The Java keytool is a tool to manage (public/private) security keys and certificates and store them in a Java KeyStore file (usually having the extension .jks). The keytool is provided with any standard JDK/JRE distributions and usually, you can find it under the %JAVA_HOME%\bin folder.
Using keytool to create a new (a default) keystore file, is pretty straightforward. We have just to give it an alias name and the preferable algorithm. For instance:
keytool -genkey -alias tomcat1 -keyalg RSA
The above command creates interactively, a new .keystore file as well as a server certificate. Since we didn’t provide any storetype option, the default keystore type depends mainly on the JDK version. The latest versions of java create a PKCS12 type, however the older ones, a JKS type. You can force the type of the keystore you are going to create, by simply adding the -storetype parameter with the PKCS12 value, like below:
keytool -genkey -alias tomcat1 -keyalg RSA -storetype pkcs12
Executing the command, we have also interactively, to provide some information (which is almost standard for any digital certificate), like name, organisation and organisation unit, the city and the country. Below, you can see an example of how we created such a certificate (after a Java check):
keytool -genkey -alias tomcat1 -keyalg RSA -storetype pkcs12
Since we haven’t defined any specific pathname for our keystore (using the -keystore parameter), a new “.keystore” file should have been generated inside your Home folder. To check it use the following command, (providing the password we used before – the default is “changeit”):
If you wish a “silent” execution you can pass the whole information needed to be provided interactively, in the command line, as well as to define your own full pathname of the keystore file, you can do this like that:
/opt/jdk/jdk1.8.0_251/bin/keytool -genkey -alias tomcat1 -keyalg RSA -storepass mypassw1 -keypass mypassw1 -keystore $HOME/Tomcat/conf/tomcatkeystore.jks -storetype pkcs12 -dname "CN=Panos, OU=development, O=devxperiences.com, L=ATHENS, ST=ATTIKA, C=GR"
Running the above command creates a keystore file named “tomcatkeystore.jks” (of standard PKCS12 format) into the /conf sub-folder of the Tomcat installation.
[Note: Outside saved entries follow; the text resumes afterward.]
/-- What a taken frame does by its SEQ (Table 9.3). -/
def Segment.bySeq (g : Segment) (cycle p : Nat) (f : Frame) : Segment :=
  let tick := tickOf cycle
  let d := ahead (g.port p).expected f.seq
  if f.typ == 0 || f.typ == 3 then
    let g := g.modPort p fun q =>
      { q.seqEvent cycle with ackOwed := true, rxPwr := if q.rxPwr == .kettle then .active else q.rxPwr }
    if d == 0 then (if f.typ == 0 then g.acceptData cycle p f else g.acceptTrailer cycle p f)
    else if d < 512 then (g.modPort p fun q => { q with gap := true }).dueNak tick p
    else g.bump (F.LNK_REPLAY_COUNT_DUPLICATES.port p)
  else if d == 0 then g
  else (g.modPort p fun q => { q with gap := true }).dueNak tick p

/-- Whether SEQ lies outside Table 9.3. -/
def Port.seqBad (q : Port) (f : Frame) : Bool :=
  let d := ahead q.expected f.seq
  if f.typ == 0 || f.typ == 3 then 511 < d && d < 3584 else d > 512

/-- Flits an in-order DATA frame brings. -/
def frameFlits (f : Frame) : Nat := if f.typ != 0 then 0 else if f.valid == 3 then 2 else 1

/-- A frame that is neither bad nor a hush reaches a port (R361, R365, R383). -/
def Segment.receive (g : Segment) (cycle p : Nat) (f : Frame) : Segment :=
  let tick := tickOf cycle
  let q := g.port p
  let countRx (g : Segment) : Segment := g.bump1024 p Port.fracRx (fun q n => { q with fracRx := n }) F.LNK_FRAME_COUNT_FRAMES_RX
  if q.headBad f then g.dropFrame cycle p 0
  else if q.st != .active then
    let g := countRx g
    if f.typ == 4 then g.takeCtrl cycle p f.slot0 else g
  else
    let inOrder := (f.typ == 0 || f.typ == 3) && f.seq == q.expected
    if q.seqBad f then g.dropFrame cycle p 3
    else if !q.ackOk f.ack then g.dropFrame cycle p 4
    else if inOrder && q.runsBad f then g.dropFrame cycle p 0
    else if inOrder && q.land.length + frameFlits f > 256 then g.dropFrame cycle p 2
    else
      let g := countRx g
      let notResume := !(f.typ == 4 && field f.slot0 0 1 == 5)
      let g := g.modPort p fun q =>
        let q := (q.freeAcked tick f.ack).takeCredits f.credRet.toNat f.credTotal
        { q with prevTaken := true, lanesUp := q.lanesUp && !notResume, rxPwr := if q.rxPwr == .doze then .active else q.rxPwr }
      let g :=
        if f.typ == 2 then
          let q := g.port p
          -- an expiry and a NAK of one tick start one replay (R369)
          let again := match q.replaying with | some (st, _) => st == f.ack + 1 || q.expiredAt == some tick | none => false
          if again then g else g.startReplay tick p (f.ack + 1)
        else g
      let g := g.bySeq cycle p f
      let g := if f.typ == 4 then g.takeCtrl cycle p f.slot0 else g
      if (g.port p).window < 128 then g.retrainCause cycle p 2 else g

/-- A bad frame is discarded whole and counted (R361). -/
def Segment.takeBad (g : Segment) (p : Nat) : Segment :=
  (g.modPort p fun q => { q with prevTaken := false }).bump (F.LNK_ERR_COUNT_BAD_FRAMES.port p)

/-- Whether the receive side of a port takes frames at all. -/
def Port.hears (q : Port) : Bool :=
  (q.st == .active && q.rxPwr != .flask) || (q.st == .retrain && (q.lanesUp || q.phase ≤ 1)) || (q.st == .width) ||
  (q.st == .training && q.lanesUp)

/-- A frame arrives with the number of symbols the decoder corrected (R360, R361, R420). -/
def State.frameIn (s : State) (sg : Fin 8) (p : Fin 6) (f : Frame) (corr : Fin 5) (mine : Bool) : State :=
  let g := s.seg sg
  if !mine || !(g.port p).hears || isHush f then s
  else
    let g := g.bumpBy (F.LNK_ERR_COUNT_CORRECTED.port p) corr.val
    s.setSeg sg (if crcOk f then g.receive s.time p f else g.takeBad p)

/-- Whether a CTRL frame holds a message. -/
def isMsg (f : Frame) (m : Nat) : Bool := f.typ == 4 && field f.slot0 0 1 == m

/-- DATA_FRAME (R365). -/
def execDataFrame (sg : Fin 8) (p : Fin 6) (f : Frame) (corr : Fin 5) (s : State) : Out :=
  onSeg sg s fun s => s.frameIn sg p f corr (f.typ == 0)

/-- IDLE_FRAME (R365); a frame of a reserved TYPE, or a CTRL frame of no listed message, arrives here too. -/
def execIdleFrame (sg : Fin 8) (p : Fin 6) (f : Frame) (corr : Fin 5) (s : State) : Out :=
  onSeg sg s fun s => s.frameIn sg p f corr (f.typ == 1 || f.typ.toNat > 4 || (f.typ == 4 && ctrlBad f))

/-- NAK_FRAME (R367). -/
def execNakFrame (sg : Fin 8) (p : Fin 6) (f : Frame) (corr : Fin 5) (s : State) : Out :=
  onSeg sg s fun s => s.frameIn sg p f corr (f.typ == 2)

/-- TRAILER_FRAME (R391, R392). -/
def execTrailerFrame (sg : Fin 8) (p : Fin 6) (f : Frame) (corr : Fin 5) (s : State) : Out :=
  onSeg sg s fun s => s.frameIn sg p f corr (f.typ == 3)

/-- BAD_FRAME (R361). -/
def execBadFrame (sg : Fin 8) (p : Fin 6) (s : State) : Out :=
  onSeg sg s fun s => if ((s.seg sg).port p).hears then s.setSeg sg ((s.seg sg).takeBad p) else s

/-- HUSH_FRAME (R420): none of its fields is used, and it counts in nothing; the receive side follows its partner
into Kettle (R419). -/
def execHushFrame (sg : Fin 8) (p : Fin 6) (s : State) : Out :=
  onSeg sg s fun s => s.mod sg fun g => g.modPort p fun q =>
    if q.st == .active && q.rxPwr == .active then { q with rxPwr := .kettle } else q

/-- RETRAIN_REQ (R378, R379, R381). -/
def execRetrainReq (sg : Fin 8) (p : Fin 6) (f : Frame) (corr : Fin 5) (s : State) : Out :=
  onSeg sg s fun s => s.frameIn sg p f corr (isMsg f 1)

/-- RETRAIN_ACK (R378). -/
def execRetrainAck (sg : Fin 8) (p : Fin 6) (f : Frame) (corr : Fin 5) (s : State) : Out :=
  onSeg sg s fun s => s.frameIn sg p f corr (isMsg f 2)

/-- WIDTH_REQ (R379, R380). -/
def execWidthReq (sg : Fin 8) (p : Fin 6) (f : Frame) (corr : Fin 5) (s : State) : Out :=
  onSeg sg s fun s => s.frameIn sg p f corr (isMsg f 3)

/-- WIDTH_ACK (R380). -/
def execWidthAck (sg : Fin 8) (p : Fin 6) (f : Frame) (corr : Fin 5) (s : State) : Out :=
  onSeg sg s fun s => s.frameIn sg p f corr (isMsg f 4)

/-- RESUME (R378 step 4, R387). -/
def execResume (sg : Fin 8) (p : Fin 6) (f : Frame) (corr : Fin 5) (s : State) : Out :=
  onSeg sg s fun s => s.frameIn sg p f corr (isMsg f 5)

/-! ## Timers -/

/-- REPLAY_TIMER_EXPIRY (R369). -/
def execReplayTimerExpiry (sg : Fin 8) (p : Fin 6) (s : State) : Out :=
  onSeg sg s fun s =>
    let g := s.seg sg
    let q := g.port p
    let lim := max 1 (g.fld (F.LNK_TIMERS_REPLAY_TIMER.port p))
    if q.st == .active && !q.replay.isEmpty && s.tick ≥ q.timerAt + lim then
      s.setSeg sg ((g.startReplay s.tick p (q.acked + 1)).modPort p fun q => { q with expiredAt := some s.tick })
    else s

/-- NAK_REPEAT_EXPIRY (R366, R370): with the gap still open, the NAK is sent again. -/
def execNakRepeatExpiry (sg : Fin 8) (p : Fin 6) (s : State) : Out :=
  onSeg sg s fun s =>
    let g := s.seg sg
    let q := g.port p
    if q.st == .active && q.gap && q.nakLast.isSome then s.setSeg sg (g.dueNak s.tick p) else s

/-- The counts of a window that has ended are set apart: what comes from its boundary tick on belongs to the next one (R8). -/
def Port.closeWindow (q : Port) (tick : Nat) : Port :=
  if q.windowEnd ≤ tick && q.closed.isNone then { q with closed := some (q.sent, q.replays), sent := 0, replays := 0, viols := 0 } else q

/-- ERROR_WINDOW_END (R376): at the first tick of each window of 50,000 ticks. -/
def execErrorWindowEnd (sg : Fin 8) (p : Fin 6) (s : State) : Out :=
  onSeg sg s fun s =>
    let g := s.seg sg
    let q := (g.port p).closeWindow s.tick
    if s.tick < q.windowEnd then s
    else
      let ppb := g.fld (F.LNK_ERR_CTRL_REPLAY_PPB.port p)
      let (sent, replays) := q.closed.getD (0, 0)
      let isHot := replays > 0 && replays * 1000000000 > ppb * sent
      let run := if isHot then q.hotRun + 1 else 0
      let fire := ppb != 0 && run ≥ max 1 (g.fld (F.LNK_ERR_CTRL_HOT_WINDOWS.port p))
      let g := g.modPort p fun q =>
        { q.closeWindow s.tick with hotRun := if fire then 0 else run, closed := none, windowEnd := (s.tick / 50000 + 1) * 50000 }
      s.setSeg sg (if fire then g.retrainCause s.time p 1 else g)

/-- REQUEST_REPEAT_LIMIT (R378 step 1). -/
def execRequestRepeatLimit (sg : Fin 8) (p : Fin 6) (s : State) : Out :=
  onSeg sg s fun s =>
    let g := s.seg sg
    let q := g.port p
    match q.st, q.req with
    | .retrain, some (false, _, t) => if s.tick ≥ t + 50 then s.setSeg sg (g.modPort p fun q => q.beginPhase s.tick 1) else s
    | _, _ => s

/-- RETRAIN_WAIT_END (R381): the port retrains again with the same cause, as the starting end. -/
def execRetrainWaitEnd (sg : Fin 8) (p : Fin 6) (s : State) : Out :=
  onSeg sg s fun s =>
    let g := s.seg sg
    let q := g.port p
    match q.st, q.wait with
    | .retrain, some t => if s.tick ≥ t then s.setSeg sg (g.retrainStart s.time p q.cause) else s
    | _, _ => s

/-- WIDTH_LIMIT_EXPIRY (R380): the width change becomes a retrain with cause WIDTH. -/
def execWidthLimitExpiry (sg : Fin 8) (p : Fin 6) (s : State) : Out :=
  onSeg sg s fun s =>
    let g := s.seg sg
    let q := g.port p
    let lapsed : Bool := match q.st, q.req with
      | .width, _ => s.tick ≥ q.start + 500
      | .active, some (true, _, t) => s.tick ≥ t + 50
      | _, _ => false
    if lapsed then s.setSeg sg ((g.modPort p fun q => { q with req := none }).retrainStart s.time p 7) else s

/-- TRAILER_DUE (R391): 256 frame times after the first frame of the oldest run awaiting its tag. -/
def execTrailerDue (sg : Fin 8) (p : Fin 6) (s : State) : Out :=
  onSeg sg s fun s =>
    let g := s.seg sg
    let q := g.port p
    match q.txRuns with
    | r :: _ => if q.ft ≥ r.ft + 256 then s.setSeg sg (g.modPort p fun q => { q with trailerDue := true }) else s
    | [] => s

/-! ## Commands of LNK_CTRL (R375, R394) -/

/-- A register write that R394 ignores. -/
def State.refuse394 (s : State) (sg : Nat) (off : Nat) (v : Word) : State :=
  s.mod sg fun g => (g.accessFault s.tick 5 off v).answer csOk 0

/-- The offset of a port's link register. -/
def lnkOff (p off : Nat) : Nat := 0x80000 + p * 0x10000 + off

/-- A write of ENABLE or RETRY wakes the two domains of its port (Table 11.1). -/
def Segment.wakePort (g : Segment) (tick p : Nat) : Segment := (g.wakeDom tick (domTx p)).wakeDom tick (domRx p)

/-- ENABLE written 1 (R375): a DISABLED port enters DOWN. -/
def Segment.portEnable (g : Segment) (tick p : Nat) : Segment :=
  ((g.setFld (F.LNK_CTRL_ENABLE.port p) 1).wakePort tick p).modPort p fun q => if q.st == .disabled then { q with st := .down } else q

/-- LINK_ENABLE (R375). -/
def execLinkEnable (sg : Fin 8) (p : Fin 6) (ag : Agent) (s : State) : Out :=
  onCtl sg ag s fun s =>
    if !ag.admin then s.refuse394 sg (lnkOff p 8) 1
    else
      s.setSeg sg (((s.seg sg).portEnable s.tick p).answer csOk 0)

/-- A port starts TRAINING: every count of chapter 09 from zero (R375), the taps at their first values (R411). Held in reset while
the fast clock does not run (R42), it does not. -/
def Segment.startTraining (g : Segment) (tick p : Nat) : Segment :=
  if !g.clocked then g else
  let g := g.modPort p fun q =>
    { (q.beginPhase tick 1) with
        st := .training, start := tick, nextSeq := 0, acked := 0xFFF, expected := 0, replay := [], replaying := none, out := 0,
        window := 256, leaked := 0, seen := 0, credTotal := 0, owed := 0, sent := 0, replays := 0, viols := 0, closed := none, hotRun := 0,
        left := none, fails := [], violTicks := [], prevTaken := true, nakDue := false, nakLast := none, gap := false, partnerKnown := false,
        ctrlDue := [], wait := none, isLeader := false }
  (List.range 9).foldl (fun g n => g.setReg (0x81100 + p * 0x10000 + 8 * n) (BitVec.ofNat 64 (54 * 65536 + 8 * 256 + 2))) g

/-- RETRY written (R375): a DOWN port enters TRAINING, unless RATE is 3 (Table 10.1). -/
def Segment.portRetry (g : Segment) (tick p : Nat) : Segment :=
  let g := g.wakePort tick p
  if (g.port p).st == .down && g.fld (F.LNE_CFG_RATE.port p) != 3 then g.startTraining tick p else g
To get its info, you can use again the keytool -list command, passing this time the keystore full pathname as well:
keytool -list -keystore $HOME/Tomcat/conf/tomcatkeystore.jks
Configure the Tomcat to use our JKS keystore
As we’ve already said, the file that we have to modify/update is the server.xml file in the /conf sub-folder of the Tomcat installation. You can see the default content of the server.xml file here.
Tomcat uses Connectors to configure specific features. A Connector represents an endpoint by which requests are received and responses are returned. The default HTTP connector uses the version HTTP/1.1 and listens to the 8080 port. But if the HTTPS protocol is being used, then it redirects it to the 8443 port. Similarly, the secure HTTPS protocol should be configured via a connector.
So, what we have to change for now, is for instance, to modify the commented block marked with the red rectangular, which you can see below:
Generally, we have to:
- set the SSLEnabled attribute to true.
- set the scheme attribute value to https
- set the secure attribute to the value true
👉 Note that, from Tomcat 8.5 and onwards, the majority of the SSL configuration attributes in the Connector are deprecated, however they have to be used inside an SSLHostConfig element. [Tomcat 10 will drop support for the SSL configuration attributes in the Connector]. So, we have to define at least one SSLHostConfig element, where we have also to define at least one Certificate. In our case what we have to do is to define the certificateKeystoreFile attribute and pass it the pathname of our keystore file and the password (as well as the algorithm we’ve used to create the server certificate.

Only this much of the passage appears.